The majority of the wildlife tracking took place from the back of an ageless Land Rover, shorn of roof, windscreen and windows, as though it had passed under a particularly low-lying bridge. Its speedometer was kaput, so was its odometer, which read just 3,838km. I wondered how many times it has revolved and reset before settling on that low total – and what catastrophe had caused it to finally stop counting?
There was something a little regal and not entirely unpleasant about rumbling around a royal national park in such a sturdy British vehicle, but it was a noiseless ride down one of the Karnali River’s tributaries in a dinghy that was perhaps the highlight of the visit.
The animals of the park tend to be most active at sunrise and sunset, and late in the day the riverbanks throng with life. Silently sidling up alongside them in that little boat, I saw crimson dragonflies taking to the sky to chase their dinner, slanting sunlight catching their backs to make them appear as a troop of fairies. Three different subspecies of kingfisher noisily heralded our arrival along the treeline. Later, in the dark of night, those trees would host constellations of fireflies.
After half an hour of gliding down the river, we spotted a small herd of endangered swamp deer standing ankle-deep in the water, honking their alarm at our presence. There was something ancient and dreamlike about the scene, framed as it was by three-metre-high elephant grass in full bloom at the end of rainy season. This seemingly endless mass of feathery white gave the impression of a colossal swan, with wispy seeds carried away from its down on the warm evening air.
The grass was also providing the perfect place for tigers, even rhinos, to hide. It felt as though I could have could spent an age watching those banks and would never have seen a thing – or perhaps in just a couple of seconds and I’d be witnessing one rare creature feasting on another.
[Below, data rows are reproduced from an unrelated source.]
/-- 41_key_schedule.md rule R105, under TABLES_STD (general knowledge, log 4): the closed form, and distinct keys give
distinct pairs. -/
def Obligations.StandardKeyScheduleClosedForm : Prop :=
  (∀ k1 k2 k3 k4 k5 k6 k7 k8 k9 k10 : Bool, ∃ ks, keyParts tablesStd [k1, k2, k3, k4, k5, k6, k7, k8, k9, k10] = .ok ks ∧
    ks.p = [k3, k5, k2, k7, k4, k10, k1, k9, k8, k6] ∧
    ks.i1 = [k5, k2, k7, k4, k3, k1, k9, k8, k6, k10] ∧
    ks.k1 = [k1, k7, k9, k4, k8, k3, k10, k6] ∧
    ks.i2 = [k7, k4, k3, k5, k2, k8, k6, k10, k1, k9] ∧
    ks.k2 = [k8, k3, k6, k5, k10, k2, k9, k1]) ∧
  (∀ k k' : Bitstring, keyOk k → keyOk k' → keySchedule tablesStd k = keySchedule tablesStd k' → k = k')

/-- 41_key_schedule.md rule R106, under TABLES_STD (general knowledge, log 4): the eight keys with K1 = K2, which are the
keys for which ENC and DEC are the same function of the block. -/
def Obligations.StandardEqualRoundKeysAreEight : Prop :=
  ∀ k : Bitstring, keyOk k →
    ((∃ r, keySchedule tablesStd k = .ok (r, r)) ↔
      k ∈ [0b0000000000, 0b0001100000, 0b0110001000, 0b0111101000, 0b1000010111, 0b1001110111, 0b1110011111,
        0b1111111111].map (bits 10)) ∧
    ((∃ r, keySchedule tablesStd k = .ok (r, r)) ↔
      ∀ b : Bitstring, blockOk b → encryptBlock tablesStd b k = decryptBlock tablesStd b k)

/-! ## Feistel processor -/

/-- 42_feistel_datapath.md rule R117: where each bit of the keyed function comes from, for every table set. -/
def Obligations.KeyedFunctionBitByBit : Prop :=
  ∀ (T : Tables) (r k : Bitstring), T.ok = true →
    (k.length ≠ 8 → fParts T r k = .error .lengthMismatch) ∧
    (r.length = 4 → k.length = 8 → ∃ f sa sb, fParts T r k = .ok f ∧ keyedF T r k = .ok f.q ∧
      f.e.length = 8 ∧ f.x.length = 8 ∧ f.s.length = 4 ∧ f.q.length = 4 ∧
      (∀ (i p : Nat), T.ep[i]? = some p → f.e[i]? = r[p - 1]?) ∧
      xorBits f.e k = .ok f.x ∧
      sbox T.s0 (f.x.take 4) = .ok sa ∧ sbox T.s1 (f.x.drop 4) = .ok sb ∧ f.s = sa ++ sb ∧
      (∀ (i p : Nat), T.p4[i]? = some p → f.q[i]? = f.s[p - 1]?))

/-- 42_feistel_datapath.md rules R118, R119, for every table set: the left half is replaced by `fk`, the right half
passes through. The rules' examples, which are values under TABLES_STD, are tests. -/
def Obligations.RoundReplacesTheLeftHalf : Prop :=
  ∀ (T : Tables) (l r k : Bitstring), T.ok = true → l.length = 4 → r.length = 4 → k.length = 8 →
    ∃ q f, keyedF T r k = .ok q ∧ xorBits q l = .ok f ∧ fk T l r k = .ok f ∧ f.length = 4 ∧
      fk T f r k = .ok l ∧ feistelRound T (l ++ r) k = .ok (f ++ r)

/-- 42_feistel_datapath.md rule R120: the swap exchanges the halves, undoes itself, and is applied once, between the
rounds, not after round 2. -/
def Obligations.SwapOnceBetweenTheRounds : Prop :=
  (∀ t : Bitstring, t.length = 8 → ∃ a c, splitBits t 4 = .ok (a, c) ∧ swapHalves t = .ok (c ++ a) ∧
    swapHalves (c ++ a) = .ok t) ∧
  (∀ (T : Tables) (b ka kb : Bitstring), T.ok = true → b.length = 8 → ka.length = 8 → kb.length = 8 →
    feistel T b ka kb = (do
      let ip ← permute b T.ip
      let st1 ← feistelRound T ip ka
      let sw ← swapHalves st1
      let st2 ← feistelRound T sw kb
      permute st2 T.fp)) ∧
  swapHalves (bits 8 0b11111100) = .ok (bits 8 0b11001111)

/-- 42_feistel_datapath.md rule R121 (marked there as derived): a round is its own inverse, for every table set. -/
def Obligations.RoundIsItsOwnInverse : Prop :=
  ∀ (T : Tables) (t k : Bitstring), T.ok = true → t.length = 8 → k.length = 8 →
    (feistelRound T t k >>= fun u => feistelRound T u k) = .ok t

/-- 42_feistel_datapath.md rule R126 (marked there as derived): the block transform is inverted by reversing the round
keys, for every table set. -/
def Obligations.FeistelInvertedByReversedKeys : Prop :=
  ∀ (T : Tables) (b ka kb : Bitstring), T.ok = true → b.length = 8 → ka.length = 8 → kb.length = 8 →
    (feistel T b ka kb >>= fun c => feistel T c kb ka) = .ok b

/-- 42_feistel_datapath.md rule R127 (marked there as derived): for fixed round keys the block transform is a bijection on
the blocks. -/
def Obligations.FeistelIsBijective : Prop :=
  ∀ (T : Tables) (ka kb : Bitstring), T.ok = true → ka.length = 8 → kb.length = 8 →
    (∀ b, blockOk b → ∃ c, blockOk c ∧ feistel T b ka kb = .ok c) ∧
    (∀ c, blockOk c → ∃ b, blockOk b ∧ feistel T b ka kb = .ok c ∧
      ∀ b', blockOk b' → feistel T b' ka kb = .ok c → b' = b)

/-- 42_feistel_datapath.md rules R122, R123, under TABLES_STD (general knowledge, log 4): the closed forms. -/
def Obligations.StandardPermutationsClosedForm : Prop :=
  (∀ b1 b2 b3 b4 b5 b6 b7 b8 : Bool,
    permute [b1, b2, b3, b4, b5, b6, b7, b8] tablesStd.ip = .ok [b2, b6, b3, b1, b4, b8, b5, b7] ∧
    permute [b1, b2, b3, b4, b5, b6, b7, b8] tablesStd.fp = .ok [b4, b1, b3, b5, b7, b2, b8, b6]) ∧
  (∀ n1 n2 n3 n4 : Bool,
    permute [n1, n2, n3, n4] tablesStd.ep = .ok [n4, n1, n2, n3, n2, n3, n4, n1] ∧
    permute [n1, n2, n3, n4] tablesStd.p4 = .ok [n2, n4, n3, n1])

/-! ## The commands -/

/-- 43_commands.md rule R145 (the trace's entries are the spec's decision D13, log 6): ENC on well-formed operands runs,
answers the block with K1 in round 1 and K2 in round 2, and writes the trace; nothing else changes. -/
def Obligations.EncRunsAndAnswersTheBlock : Prop :=
  ∀ (b k : Bitstring) (s : State), blockOk b → keyOk k →
    ∃ ks fe, keyParts s.config.tables k = .ok ks ∧ feistelParts s.config.tables b ks.k1 ks.k2 = .ok fe ∧
      encryptBlock s.config.tables b k = .ok fe.out ∧ blockOk fe.out ∧
      exec (.enc b k) s =
        .next { s with trace := traceOf .finalCiphertext ks fe, response := some (.okBlock fe.out) }

/-- 43_commands.md rule R147 (the trace's entries and the last label are the spec's decisions D13, D15, log 6): DEC on
well-formed operands runs, answers the block with K2 in round 1 and K1 in round 2, and writes the trace; nothing else
changes. -/
def Obligations.DecRunsAndAnswersTheBlock : Prop :=
  ∀ (b k : Bitstring) (s : State), blockOk b → keyOk k →
    ∃ ks fe, keyParts s.config.tables k = .ok ks ∧ feistelParts s.config.tables b ks.k2 ks.k1 = .ok fe ∧
      decryptBlock s.config.tables b k = .ok fe.out ∧ blockOk fe.out ∧
      exec (.dec b k) s =
        .next { s with trace := traceOf .finalPlaintext ks fe, response := some (.okBlock fe.out) }

/-- 43_commands.md rule R143 (the command is the spec's decision D2, that it leaves the trace is D17, log 7): KSCH on a
10-bit key runs and answers the round keys; nothing else changes. -/
def Obligations.KschRunsAndAnswersTheRoundKeys : Prop :=
  ∀ (k : Bitstring) (s : State), keyOk k →
    ∃ k1 k2, keySchedule s.config.tables k = .ok (k1, k2) ∧ k1.length = 8 ∧ k2.length = 8 ∧
      exec (.ksch k) s = .next { s with response := some (.okKeys k1 k2) }

/-- 43_commands.md rule R152: LOG runs in every state, answers the trace as it stands and changes nothing else, so a
second LOG answers the same; after reset it answers the empty trace (the spec's decision D16, log 6). -/
def Obligations.LogRunsAndAnswersTheTrace : Prop :=
  (∀ s : State, exec .log s = .next { s with response := some (.okLog s.trace) } ∧
    ∀ t, exec .log s = .next t → exec .log t = .next t) ∧
  exec .log State.reset = .next { State.reset with response := some (.okLog []) }

/-- 43_commands.md rules R142, R150 and 60_exceptions.md rule R196 (the spec's decisions D18, D19, log 8): a command with
a malformed operand answers the one error, a rejected KSCH leaves the trace, and a rejected ENC or DEC leaves it or
empties it as the parameter says; nothing else changes. -/
def Obligations.MalformedOperandsAreRejected : Prop :=
  ∀ s : State,
    (∀ k, ¬ keyOk k → exec (.ksch k) s = .next { s with response := some (.err .lengthMismatch) }) ∧
    (∀ b k, ¬ (blockOk b ∧ keyOk k) → s.config.traceOnReject = .keep →
      exec (.enc b k) s = .next { s with response := some (.err .lengthMismatch) } ∧
      exec (.dec b k) s = .next { s with response := some (.err .lengthMismatch) }) ∧
    (∀ b k, ¬ (blockOk b ∧ keyOk k) → s.config.traceOnReject = .clear →
      exec (.enc b k) s = .next { s with trace := [], response := some (.err .lengthMismatch) } ∧
      exec (.dec b k) s = .next { s with trace := [], response := some (.err .lengthMismatch) })

/-- 60_exceptions.md rule R192 (marked there as derived): a command answers an error exactly when an operand is malformed,
the error is LengthMismatch, and no command word is ever answered by an error. -/
def Obligations.OnlyLengthMismatchIsReachable : Prop :=
  (∀ (i : Instr) (s : State), ∃ t r, exec i s = .next t ∧ t.response = some r ∧
    ((∃ e, r = .err e) ↔ i.wf = false) ∧ ∀ e, r = .err e → e = .lengthMismatch) ∧
  (∀ (w : CommandWord) (s : State), ∃ t r, step (s.send (.word w)) = .next t ∧
    t.response = some r ∧ ∀ e, r ≠ .err e)

/-- 10_state.md rules R23, R31 and 00_scope.md rule R6 (KSCH leaving the trace is the spec's decision D17, log 7): the
frame of every command. No command writes the configuration or takes anything the host is going to send, and LOG and
KSCH leave the trace. -/
def Obligations.CommandsLeaveTheRestAlone : Prop :=
  ∀ (i : Instr) (s t : State), exec i s = .next t →
    t.config = s.config ∧ t.pending = s.pending ∧ ((i = .log ∨ ∃ k, i = .ksch k) → t.trace = s.trace)

/-- 00_scope.md rule R16: the response of KSCH, ENC and DEC depends on the operands and the tables only, not on the state,
earlier commands or the instance; only LOG's response depends on the state, and it does so wherever the traces differ. -/
def Obligations.OnlyLogDependsOnTheState : Prop :=
  (∀ (i : Instr) (s s' t t' : State), i ≠ .log → s.config.tables = s'.config.tables →
    exec i s = .next t → exec i s' = .next t' → t.response = t'.response) ∧
  (∀ s s' t t' : State, exec .log s = .next t → exec .log s' = .next t' →
    (t.response = t'.response ↔ s.trace = s'.trace))

/-- 70_reset_and_hazards.md rule R213 and 10_state.md rule R20: the trace is a single slot. The trace that a well-formed
ENC or DEC leaves does not depend on the one it found. (That it has 20 entries is the spec's decision D13, log 6.) -/
def Obligations.NextBlockCommandDestroysTheTrace : Prop :=
  ∀ (b k : Bitstring) (s s' : State), s.config.tables = s'.config.tables → blockOk b → keyOk k →
    (∃ t t', exec (.enc b k) s = .next t ∧ exec (.enc b k) s' = .next t' ∧ t.trace = t'.trace ∧ t.trace.length = 20) ∧
    (∃ t t', exec (.dec b k) s = .next t ∧ exec (.dec b k) s' = .next t' ∧ t.trace = t'.trace ∧ t.trace.length = 20)

/-- 00_scope.md rule R17: decrypting what was encrypted under the same key gives the plaintext, on the functions and on
the machine, for every table set, on the same instance or another, whatever happened in between. -/
def Obligations.DecOfEncIsThePlaintext : Prop :=
  (∀ (T : Tables) (b k : Bitstring), T.ok = true → blockOk b → keyOk k →
    (encryptBlock T b k >>= fun c => decryptBlock T c k) = .ok b) ∧
  (∀ (b k : Bitstring) (s s' : State), s'.config.tables = s.config.tables →
    blockOk b → keyOk k →
    ∃ c t t', exec (.enc b k) s = .next t ∧ t.response = some (.okBlock c) ∧
      exec (.dec c k) s' = .next t' ∧ t'.response = some (.okBlock b))

/-- 42_feistel_datapath.md rule R131 and 43_commands.md rule R148 (marked there as derived): the same with ENC and DEC
exchanged. -/
def Obligations.EncOfDecIsTheCiphertext : Prop :=
  ∀ (b k : Bitstring) (s s' : State), s'.config.tables = s.config.tables →
    blockOk b → keyOk k →
    ∃ c t t', exec (.dec b k) s = .next t ∧ t.response = some (.okBlock c) ∧
      exec (.enc c k) s' = .next t' ∧ t'.response = some (.okBlock b)

/-- 43_commands.md rule R148 (marked there as derived): when K1 = K2, ENC and DEC answer the same block and leave the same
trace but for the last label. -/
def Obligations.EqualRoundKeysMakeEncAndDecAgree : Prop :=
  ∀ (b k r : Bitstring) (s : State), blockOk b → keyOk k →
    keySchedule s.config.tables k = .ok (r, r) →
    ∃ t t' before c, exec (.enc b k) s = .next t ∧ exec (.dec b k) s = .next t' ∧
      t.response = some (.okBlock c) ∧ t'.response = some (.okBlock c) ∧
      t.trace = before ++ [⟨.finalCiphertext, c⟩] ∧ t'.trace = before ++ [⟨.finalPlaintext, c⟩]

/-- 20_memory.md rule R45 (marked there as derived): every command is idempotent, in its response and in its effect. -/
def Obligations.RepeatedCommandChangesNothing : Prop :=
  ∀ (i : Instr) (s t : State), exec i s = .next t → exec i t = .next t

/-- 43_commands.md rule R143, corner cases (the spec's decision D2, log 7): KSCH answers entries 2 and 4 of the trace that
ENC or DEC with the same key leaves, for any block. -/
def Obligations.KschAgreesWithTheTrace : Prop :=
  ∀ (b k : Bitstring) (s : State), blockOk b → keyOk k →
    ∃ k1 k2 t u v, exec (.ksch k) s = .next t ∧ t.response = some (.okKeys k1 k2) ∧
      exec (.enc b k) s = .next u ∧ u.trace[2]? = some ⟨.k1, k1⟩ ∧ u.trace[4]? = some ⟨.k2, k2⟩ ∧
      exec (.dec b k) s = .next v ∧ v.trace[2]? = some ⟨.k1, k1⟩ ∧ v.trace[4]? = some ⟨.k2, k2⟩

/-- 10_state.md rule R22 and 43_commands.md rule R144 (the entries are the spec's decisions D13, D14, D15, log 6): the
trace of ENC and of DEC, entry by entry, each value from the values before it. `ka` is the round key of round 1 and `kb`
that of round 2: K1 and K2 for ENC, K2 and K1 for DEC. -/
def Obligations.TraceRecordsEveryStep : Prop :=
  ∀ (b k : Bitstring) (s : State), blockOk b → keyOk k →
    ∃ ks, keyParts s.config.tables k = .ok ks ∧
      ∀ i lab ka kb, (i, lab, ka, kb) = (Instr.enc b k, Label.finalCiphertext, ks.k1, ks.k2) ∨
          (i, lab, ka, kb) = (Instr.dec b k, Label.finalPlaintext, ks.k2, ks.k1) →
        ∃ t ip l1 r1 f f1 g f2 out,
          exec i s = .next t ∧
          permute b s.config.tables.ip = .ok ip ∧ splitBits ip 4 = .ok (l1, r1) ∧
          fParts s.config.tables r1 ka = .ok f ∧ fk s.config.tables l1 r1 ka = .ok f1 ∧
          fParts s.config.tables f1 kb = .ok g ∧ fk s.config.tables r1 f1 kb = .ok f2 ∧
          permute (f2 ++ f1) s.config.tables.fp = .ok out ∧
          xorBits f.e ka = .ok f.x ∧ xorBits g.e kb = .ok g.x ∧
          t.trace =
            [⟨.afterP10, ks.p⟩, ⟨.afterLS1, ks.i1⟩, ⟨.k1, ks.k1⟩, ⟨.afterLS2, ks.i2⟩, ⟨.k2, ks.k2⟩, ⟨.afterIP, ip⟩,
             ⟨.round1EP, f.e⟩, ⟨.round1XOR, f.x⟩, ⟨.round1Sboxes, f.s⟩, ⟨.round1P4, f.q⟩, ⟨.round1Fk, f1⟩,
             ⟨.afterRound1, f1 ++ r1⟩, ⟨.afterSwap, r1 ++ f1⟩,
             ⟨.round2EP, g.e⟩, ⟨.round2XOR, g.x⟩, ⟨.round2Sboxes, g.s⟩, ⟨.round2P4, g.q⟩, ⟨.round2Fk, f2⟩,
             ⟨.afterRound2, f2 ++ f1⟩, ⟨lab, out⟩]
The longer I stared, the easier I imagined such drama, but, like other tourists during my visit, it never quite arrived.
The next evening I flew away from Nepal, popping above the cloud line at sunset, feeling more than a little wistful for this remarkable nation. The ground was already in darkness, but the day’s pinks, peaches and golds were still ricocheting off the snow-bound Himalayas and a herd of puffy little clouds. Separating them from the pinkish peaks grew increasingly difficult, and as time ticked past, the colour inevitably drained, the sky and mountains turning blue, then black. Faintly, though, I could still see those snows on the Himalayas – they hadn’t disappeared, hadn’t gone anywhere at all.
A version of this piece was published in Etihad Airways’ Aspire magazine in November 2015.